__Activity__: Please give back an exact reproduction of the lines from the one with "SETPTR (R137). -/" through the end of the entries below, and no others.

*** Records for processing Section Begins ***

-- ==== Sys2Proof/Machine/State.lean ====
section
/-! DEFINITION. The state of the EPD session controller (10_state.md), the trace of what it does (R9), and the inputs the host
and the environment give it (R4), as plain data. -/

namespace Sys2Proof.Machine

/-- The six values of `SESSION_STATE` (R10). -/
inductive SessionState where
  | uninitialized
  | resetting
  | configuring
  | idle
  | writingFrame
  | refreshing
  deriving DecidableEq, Repr

/-- The output pins of `PinWrite` (00_scope.md section 5). -/
inductive Pin where
  | rst
  | dc
  deriving DecidableEq, Repr

/-- The two events (R170). -/
inductive Notice where
  | reset
  | ready
  deriving DecidableEq, Repr

/-- `RESULT.class` (R17). -/
inductive RespClass where
  | ok
  | initError
  | ioError
  | refused
  deriving DecidableEq, Repr

/-- `RESULT.code` (R17): the causes BUS, GPIO, TIMEOUT of an abort and the codes STATE, PARAM, OP of a refusal. -/
inductive RespCode where
  | ok
  | bus
  | gpio
  | timeout
  | state
  | param
  | op
  deriving DecidableEq, Repr

/-- The `RESULT` register (R17). -/
structure Result where
  valid : Bool
  cls : RespClass
  code : RespCode
  deriving DecidableEq, Repr

/-- `LINE.CS`, abstract: "active / inactive" (R18). -/
inductive ChipSelect where
  | inactive
  | active
  deriving DecidableEq, Repr

/-- The configuration of a digital pin (R84: `configureAsInput()`). -/
inductive PinDirection where
  | input
  | output
  deriving DecidableEq, Repr

/-- The trace events of R9. `sendFault` carries besides the payload how many of its bytes had reached the controller (U5).
`sendCut` is the model's own event for a frame that block reset cuts (R192; log entry 9). -/
inductive Event where
  | pinWrite (p : Pin) (l : Level)
  | pinWriteFault (p : Pin) (l : Level)
  | send (bytes : List Byte)
  | sendFault (bytes : List Byte) (delivered : Nat)
  | sendCut (bytes : List Byte) (delivered : Nat)
  | busyRead (l : Level)
  | delay (ms : Nat)
  | event (e : Notice)
  | response (cls : RespClass) (code : RespCode)
  deriving DecidableEq, Repr

/-- The seven kinds of sub-step, the alphabet of micro-programs (R131). A `CMD` and a `DATA` carry, besides their bytes, the
wire operation they belong to (R54). -/
inductive SubStep where
  | state (s : SessionState)
  | rst (l : Level)
  | hold (ms : Nat)
  | cmd (op : Instr) (b : Byte)
  | data (op : Instr) (bytes : List Byte)
  | wait
  | emit (e : Notice)
  deriving DecidableEq, Repr

/-- The block-reset input at one step (R192): not asserted; asserted between two sub-steps; asserted while the send of the next
sub-step's frame is in progress, `delivered` of its bytes having been clocked out. -/
inductive ResetIn where
  | released
  | asserted
  | duringSend (delivered : Nat)
  deriving DecidableEq, Repr

/-- The machine. The fields to `busyPin` are the block's own state (10_state.md section 1). The others are the MODEL's: what the
host and the environment will do (R4), the counter of the free values, and the trace (R3, R9). -/
structure State where
  /-- `SESSION_STATE` (R10). -/
  session : SessionState
  /-- `RUNNING` (R16). -/
  running : Bool
  /-- `OP` (R13). -/
  op : Byte
  /-- `A[0..3]` (R13). -/
  a : Operands
  /-- `PC`, a natural number (R14). -/
  pc : Nat
  /-- `WAITCNT`, a natural number (R15). -/
  waitCnt : Nat
  /-- `RESULT` (R17). -/
  result : Result
  /-- `LINE.RST` (R18). -/
  lineRst : Level
  /-- `LINE.DC` (R18). -/
  lineDc : Level
  /-- `LINE.CS` (R18). -/
  lineCs : ChipSelect
  /-- How the BUSY pin is configured: an input, by construction; no operation writes it (R84, R190). -/
  busyPin : PinDirection
  /-- Host input: what it presents on the request port, in order. The first entry is what the port shows: a request word, which
  stays until it is taken, or `none`, nothing during one step in which the port is ready (R130, R140). -/
  reqs : List (Option Req)
  /-- Host input: the block reset at each coming step; not asserted once the list is used up (R192). -/
  resetIn : List ResetIn
  /-- Environment input: the answers to the coming pin writes (R4); free values once used up. -/
  pinAnswers : List Answer
  /-- Environment input: the answers to the coming serial sends (R4); free values once used up. -/
  sendAnswers : List Answer
  /-- Environment input: the levels of the coming busy reads (R81, R85); free values once used up. -/
  busyLevels : List Level
  /-- How many free values have been drawn. -/
  draws : Nat
  /-- The trace events so far, oldest first (R9). -/
  trace : List Event
  deriving DecidableEq, Repr

/-- Why the machine can stop. Both are states the spec gives no enabled step; no run from reset reaches one. -/
inductive Fault where
  /-- Raised by a host operation's meaning: `RUNNING = 1` and `PC > len(MP)`. Safe: R131 and R138 enable no step there, and "`PC`
  never wraps" (R14). -/
  | pcPastEnd
  /-- Raised by the sequencer: `RUNNING = 1` and `OP` is no host opcode. Safe: R130 latches only accepted opcodes. -/
  | reservedOperation
  deriving DecidableEq, Repr

/-- Why the model refuses. -/
inductive Refusal where
  /-- Raised by `exec` alone: the instruction has no meaning in the model yet. Safe. No arm of `exec` raises it. -/
  | notModelled (mnemonic : String)
  deriving DecidableEq, Repr

/-- An outcome of this machine. -/
abbrev Outcome := Host.Outcome State Fault Refusal

/-- The state after block reset of a block with the configuration `c` (R190). `op`, `a`, `result.cls` and `result.code` are unspecified there; the model names zero for
them (log entry 4). Nothing is presented, answered or traced yet. -/
def State.resetOf (c : Config) : State where
  session := .uninitialized
  running := false
  op := 0
  a := ⟨0, 0, 0, 0⟩
  pc := 0
  waitCnt := 0
  result := ⟨false, .ok, .ok⟩
  lineRst := .high
  lineDc := c.dcCmdLevel
  lineCs := .inactive
  busyPin := .input
  reqs := []
  resetIn := []
  pinAnswers := []
  sendAnswers := []
  busyLevels := []
  draws := 0
  trace := []

/-- The state after block reset of the instance. -/
def State.reset : State := State.resetOf Config.epd

end Sys2Proof.Machine
end

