-- ==== Sys2Proof/Machine/MicroProgram.lean ====
section
/-! DEFINITION. The micro-programs: the flat lists of sub-steps of the five host operations (R131, R133 to R137), built from the
wire operations' encodings. -/

namespace Sys2Proof.Machine

/-- The sub-steps of a wire operation: "`CMD(b)` followed at once by `DATA(bytes)` when it has data bytes, and `CMD(b)` alone when
it has none" (R100). -/
def wireSubSteps (op : Instr) (w : WireCode) : List SubStep :=
  match w.data with
  | [] => [.cmd op w.cmd]
  | b :: bs => [.cmd op w.cmd, .data op (b :: bs)]

/-- The fixed configuration sequence, "in the exact order above" (R133). -/
def configSequence (c : Config) : List SubStep :=
  wireSubSteps .driverOutputControl (codeDriverOutputControl c) ++
  wireSubSteps .boosterSoftStart (codeBoosterSoftStart c) ++
  wireSubSteps .writeVcom (codeWriteVcom c) ++
  wireSubSteps .setDummyLine (codeSetDummyLine c) ++
  wireSubSteps .setGateTime (codeSetGateTime c) ++
  wireSubSteps .dataEntryMode (codeDataEntryMode c) ++
  wireSubSteps .writeLut (codeWriteLut c)

/-- `resetPulse()`: four sub-steps (R80). -/
def resetPulse (c : Config) : List SubStep :=
  [.rst .low, .hold c.resetLowMs, .rst .high, .hold c.resetHighMs]

/-- `SetWindow(x0, y0, x1, y1)`: X before Y, no WAIT (R118). -/
def setWindow (x0 y0 x1 y1 : U16) : List SubStep :=
  wireSubSteps (.setXWindow x0 x1) (codeSetXWindow x0 x1) ++
  wireSubSteps (.setYWindow y0 y1) (codeSetYWindow y0 y1)

/-- `SetPointer(x, y)`: X before Y, no WAIT (R118). -/
def setPointer (x y : U16) : List SubStep :=
  wireSubSteps (.setXCounter x) (codeSetXCounter x) ++
  wireSubSteps (.setYCounter y) (codeSetYCounter y)

/-- `MemWrite(col, row, bytes)`: set the pointer, wait idle, write (R39). -/
def memWrite (col : Byte) (row : U16) (bytes : List Byte) : List SubStep :=
  setPointer (columnPixel col) row ++ [.wait] ++ wireSubSteps (.writeRam bytes) (codeWriteRam bytes)

/-- The rows `row`, `row + 1`, ... of clearFrameMemory, `n` of them: each with its own pointer reset (R134, R204). -/
def clearRows (c : Config) (v : Byte) (row : Nat) : Nat → List SubStep
  | 0 => []
  | n + 1 => memWrite 0 (BitVec.ofNat 16 row) (fillRow c v) ++ clearRows c v (row + 1) n

/-- The micro-program of INIT (R133). -/
def initProgram (c : Config) : List SubStep :=
  [.state .resetting] ++ resetPulse c ++ [.emit .reset, .state .configuring] ++ configSequence c ++
  [.state .idle, .emit .ready]

/-- The micro-program of CLEAR (R134). -/
def clearProgram (c : Config) (a : Operands) : List SubStep :=
  [.state .writingFrame] ++ setWindow 0 0 (xMax c) (yMax c) ++ clearRows c (fillValue a) 0 c.height.toNat ++
  [.state .idle]

/-- The micro-program of DISPLAY (R135). -/
def displayProgram : List SubStep :=
  [.state .refreshing] ++
  wireSubSteps .displayUpdateControl2 codeDisplayUpdateControl2 ++
  wireSubSteps .masterActivation codeMasterActivation ++
  wireSubSteps .terminateFrameRw codeTerminateFrameRw ++
  [.wait, .state .idle]

/-- The micro-program of SETAREA (R136). -/
def setAreaProgram (a : Operands) : List SubStep :=
  [.state .writingFrame] ++ setWindow a.a0 a.a1 a.a2 a.a3 ++ [.state .idle]

/-- The micro-program of SETPTR (R137). -/
def setPtrProgram (a : Operands) : List SubStep :=
  [.state .writingFrame] ++ setPointer a.a0 a.a1 ++ [.wait, .state .idle]

/-- `MP = microprogram(OP, A, CFG)` (R131); a reserved opcode has none. -/
def microProgram (c : Config) (op : Byte) (a : Operands) : List SubStep :=
  if op = opInit then initProgram c
  else if op = opClear then clearProgram c a
  else if op = opDisplay then displayProgram
  else if op = opSetArea then setAreaProgram a
  else if op = opSetPtr then setPtrProgram a
  else []

/-- `MP[PC]` of the running operation (R14, R131). -/
def currentSubStep (c : Config) (s : State) : Option SubStep := (microProgram c s.op s.a)[s.pc]?

/-- A sub-step is a frame: a `CMD` or a `DATA` (R75). -/
def SubStep.isFrame : SubStep → Bool
  | .cmd _ _ => true
  | .data _ _ => true
  | _ => false

/-- The number of a frame within its operation, from 1, for the sub-step at index `pc` (R75). -/
def frameNumber (mp : List SubStep) (pc : Nat) : Nat := ((mp.take (pc + 1)).filter SubStep.isFrame).length

/-- The value the last `STATE` sub-step of a list writes, if it has one (R132). -/
def lastState : List SubStep → Option SessionState
  | [] => none
  | sub :: rest =>
    match lastState rest with
    | some x => some x
    | none =>
      match sub with
      | .state x => some x
      | _ => none

end Sys2Proof.Machine
end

*** Records for processing Section Ends ***

__Solution for this task__:
/-- The micro-program of SETPTR (R137). -/
def setPtrProgram (a : Operands) : List SubStep :=
  [.state .writingFrame] ++ setPointer a.a0 a.a1 ++ [.wait, .state .idle]

/-- `MP = microprogram(OP, A, CFG)` (R131); a reserved opcode has none. -/
def microProgram (c : Config) (op : Byte) (a : Operands) : List SubStep :=
  if op = opInit then initProgram c
  else if op = opClear then clearProgram c a
  else if op = opDisplay then displayProgram
  else if op = opSetArea then setAreaProgram a
  else if op = opSetPtr then setPtrProgram a
  else []

/-- `MP[PC]` of the running operation (R14, R131). -/
def currentSubStep (c : Config) (s : State) : Option SubStep := (microProgram c s.op s.a)[s.pc]?

/-- A sub-step is a frame: a `CMD` or a `DATA` (R75). -/
def SubStep.isFrame : SubStep → Bool
  | .cmd _ _ => true
  | .data _ _ => true
  | _ => false

/-- The number of a frame within its operation, from 1, for the sub-step at index `pc` (R75). -/
def frameNumber (mp : List SubStep) (pc : Nat) : Nat := ((mp.take (pc + 1)).filter SubStep.isFrame).length

/-- The value the last `STATE` sub-step of a list writes, if it has one (R132). -/
def lastState : List SubStep → Option SessionState
  | [] => none
  | sub :: rest =>
    match lastState rest with
    | some x => some x
    | none =>
      match sub with
      | .state x => some x
      | _ => none

end Sys2Proof.Machine
end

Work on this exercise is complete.